Learning occurs all the time in all that we do - at least all of the things that we are aware that we do. Purposeful learning (training) is just where we have some emotional driver to direct the process and highlight the relevant details. A skilled listener may not then need purposeful training, just the relevant experience.
When something is learned, it is generally not unlearned: It is a very non-linear process and makes our full hearing capabilities very difficult to model.
In forming our perception, there exists a substantial capacity for delusion - such as hearing a detail that is not actually sensed.
It is often stated that blind testing can identify delusions in listening evaluations, and I suspect for the most part this is actually true.
However, our inherent non-linearity also means that our hearing capability now can be highly dependent on various emotional drivers and what we might have learned previously: Thus self-proclaimed "golden ears" are afforded a valid defense too.
Hence perception and sensation are not the same thing, and the task of the audio engineer is restricted to optimizing the fidelity of the sensation.
After all Arta was fully correct and reproduceable because I made a silly error in the scale factor of my graph, but not in Bohroks calculation.
Now I get the same figures as Arta calculated, IMD2 = 0.00026% or -111.7 dB and IMD3 = 0.00091%. or -100.8dB.
This means that Bohrok measures 23.3 dB less IMD2 and 3.1 dB less IMD3.
His A/D converter must be far superior to my Lynx.
Hans
One would expect some difference between the IM3 products (with the highest-frequency product being the largest) because the loop gain of op-amps drops with frequency, and the filter components cause extra frequency-dependence of the loop gain (for example C16 and C27 in stage 2).
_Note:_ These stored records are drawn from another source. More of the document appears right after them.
/-! ### FENCE -/

/-- Every store or update that R203 makes an element FENCE of record `r` wait for has performed. -/
def Blk.fenceMet (b : Blk) (stores updates : Bool) (r : Nat) : Bool :=
  b.slots.all fun s =>
    let op := s.ins.opcode
    !((stores && [0x81, 0x83, 0x85, 0x86].contains op)
        || (updates && [0x90, 0x91, 0x92, 0x95].contains op)) || r ≤ s.fired

/-- FENCE in an element block. -/
def fenceElem (o : OpI) (e : Site) (g : Gathered) (d : Dev) : Fired :=
  match (d.inst e.cfg).bind (·.ct e.tile) with
  | none => .wait
  | some c => match c.blks[e.blk]? with
    | none => .wait
    | some b =>
      if b.fenceMet (o.imm.getLsbD 8) (o.imm.getLsbD 9) e.record then .done d (.data g.a.data none)
      else .wait

/-- A peer has not acknowledged a store or an update of a thread, of the kinds a FENCE selects (R203, R244). -/
def Dev.fencePeers (d : Dev) (id : CoreId) (stores updates : Bool) : Bool :=
  d.peerq.any fun w => w.unit == id.key && (if w.upd.isSome then updates else stores)

/-- FENCE: in a control block stores and updates have performed on the package when it commits; with scope DOMAIN
the commit waits for the acknowledgements of peers, and with the streams kind until the thread's commands have ended
(R203, R244). -/
def bodyFence (o : OpI) (_ : Mem) (d : Dev) : Dev :=
  d.fireCommit (.fence o) false (fun _ _ _ => none) (fenceElem o) fun id _ _ d =>
    if o.imm.getLsbD 10 && !(d.core id).board.isEmpty then d.txWait
    else if o.imm.toNat % 8 == 4 && d.fencePeers id (o.imm.getLsbD 8) (o.imm.getLsbD 9) then d.txWait
    else if o.imm.getLsbD 8 && o.imm.toNat % 8 ≥ 2 then d.fenced id (o.imm.getLsbD 10) else d

/-! ### Barrier counters -/

/-- BARA in an element block (R204). -/
def baraElem (o : OpM) (e : Site) (_ : Gathered) (d : Dev) : Fired :=
  match d.inst e.cfg with
  | none => .wait
  | some x => match x.bound e.tile o.auxh.toNat with
    | none => .wait
    | some (bd, _) => match x.mt bd.tile with
      | none => .wait
      | some mt =>
        let inc := BitVec.ofInt 32 o.off.toInt
        .done ((d.updInst e.cfg fun x => x.setMt bd.tile (mt.bara o.auxl.toNat inc)).undoable e.cfg
          bd.tile (.bara o.auxl.toNat inc)) .done

/-- BARA (R204). -/
def bodyBara (o : OpM) (_ : Mem) (d : Dev) : Dev :=
  d.fireCommit (.bara o) false (fun _ _ _ => none) (baraElem o) fun id _ c d => baraCom o id c d

/-- BARW in a control block (DEDUCED, log entry 36). -/
def barwCtl (o : OpM) (e : Site) (g : Gathered) (d : Dev) : Fired :=
  let a := ctlBits g.a 64
  match d.mtOf e.core a with
  | none => .fault d cPERMISSION a 0
  | some (_, _, _, mt) =>
    let v := mt.counter o.auxl.toNat
    if barrierMet v (BitVec.ofNat 32 (ctlBits g.b 32)) then .done d (.data (ctlValue o.ty v.toNat) none)
    else .wait

/-- BARW in an element block. -/
def barwElem (o : OpM) (e : Site) (g : Gathered) (d : Dev) : Fired :=
  match d.inst e.cfg with
  | none => .wait
  | some x => match (x.bound e.tile o.auxh.toNat).bind fun p => x.mt p.1.tile with
    | none => .wait
    | some mt =>
      let v := mt.counter o.auxl.toNat
      if barrierMet v (BitVec.ofNat 32 (laneOf 32 g.b.data 0)) then
        .done d (.alu (splat false o.ty v.toNat))
      else .wait

/-- BARW (R204). -/
def bodyBarw (o : OpM) (_ : Mem) (d : Dev) : Dev :=
  d.fire (.barw o) false fun e g d => if e.ctl then barwCtl o e g d else barwElem o e g d

/-- One step of LDS. -/
def execLds (o : OpM) (s : State) : Host.Outcome State Fault Refusal :=
  act s (bodyLds o)

/-- One step of STS. -/
def execSts (o : OpM) (s : State) : Host.Outcome State Fault Refusal :=
  act s (bodySts o)

/-- One step of LDB. -/
def execLdb (o : OpM) (s : State) : Host.Outcome State Fault Refusal :=
  act s (bodyLdb o)

/-- One step of STB. -/
def execStb (o : OpM) (s : State) : Host.Outcome State Fault Refusal :=
  act s (bodyStb o)

/-- One step of LDV. -/
def execLdv (o : OpM) (s : State) : Host.Outcome State Fault Refusal :=
  act s (bodyLdv o)

/-- One step of STV. -/
def execStv (o : OpM) (s : State) : Host.Outcome State Fault Refusal :=
  act s (bodyStv o)

/-- One step of VRECL. -/
def execVrecl (o : OpM) (s : State) : Host.Outcome State Fault Refusal :=
  act s (bodyVrecl o)

/-- One step of WFA. -/
def execWfa (o : OpM) (s : State) : Host.Outcome State Fault Refusal :=
  act s (bodyWfa o)

/-- One step of UWAIT. -/
def execUwait (o : OpM) (s : State) : Host.Outcome State Fault Refusal :=
  act s (bodyUwait o)

/-- One step of LDG. -/
def execLdg (o : OpM) (s : State) : Host.Outcome State Fault Refusal :=
  act s (bodyLdg o)

/-- One step of STG. -/
def execStg (o : OpM) (s : State) : Host.Outcome State Fault Refusal :=
  act s (bodyStg o)

/-- One step of UPD. -/
def execUpd (o : OpM) (s : State) : Host.Outcome State Fault Refusal :=
  act s (bodyUpd o)

/-- One step of UPDF. -/
def execUpdf (o : OpM) (s : State) : Host.Outcome State Fault Refusal :=
  act s (bodyUpdf o)

/-- One step of UCAS. -/
def execUcas (o : OpM) (s : State) : Host.Outcome State Fault Refusal :=
  act s (bodyUcas o)

/-- One step of FENCE. -/
def execFence (o : OpI) (s : State) : Host.Outcome State Fault Refusal :=
  act s (bodyFence o)

/-- One step of BARA. -/
def execBara (o : OpM) (s : State) : Host.Outcome State Fault Refusal :=
  act s (bodyBara o)

/-- One step of BARW. -/
def execBarw (o : OpM) (s : State) : Host.Outcome State Fault Refusal :=
  act s (bodyBarw o)

end Sys2Proof.Machine
end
No idea why the difference is so large, though; some weird compensation effect maybe?
Theoretically, a 10 dB signal reduction should reduce the third-order products by 30 dB and increase the distance to the tones by 20 dB. That applies as long as higher-order distortion doesn't cause substantial distortion products that fall on top of the third-order products.
Conclusion, we need measurements of audio band from @bohrok2610 at the I/U conversion output, the CM Servo output and the LPF Output PLUS a measurement of the spectrum supersonic (preferably out to 20MHz) of same.
I still have a gut feeling we ultimately see effects of the very large levels of switching noise inherent to RTZ DAC's.
My suggestion would still be to move the actual RF filtering of any CM and DM noise relating to the DAC switching ahead of the active circuit. Using CLC we can achieve a 3rg order lowpass before the I/U conversion, which itself could be laid out as MFB filter giving us a 5th order roll-off above the audio band.
Then focus the active circuit strictly on inherent common mode rejection and low (and flat with frequency) distortion in the audio band and for the noise from the noise shaping, meaning we need a fairly wide bandwidth.
I would probably suggest a composite device, with a low noise, low distortion OPA with decent bandwidth upfront and a high current output very high speed Op-Amp for the output stage (could be made differential).
So let's say something like OPA2210 or say OPA1611 (LT1115/1028?)) with a THS6012/TPA6120 as second stage with enough gain to compensate the loop gain lost by the net gain of the I/U conversion stage (view it as standard inverting amp with the effective output impedance of the DAC).
The emitter follower output of the CFB OPA will give low enough output Impedance at the actual I/U converter output to avoid any issues with noise feed trough.
Make the second stage so you get a non-Inverting and an inverting stage with identical output gain, making it a compound "Birt circuit" and a low noise precision FET input Op-Amp as DC servo for the circuit (feeding in the +input of the "inverter" and we get everything we want from a conceptual views.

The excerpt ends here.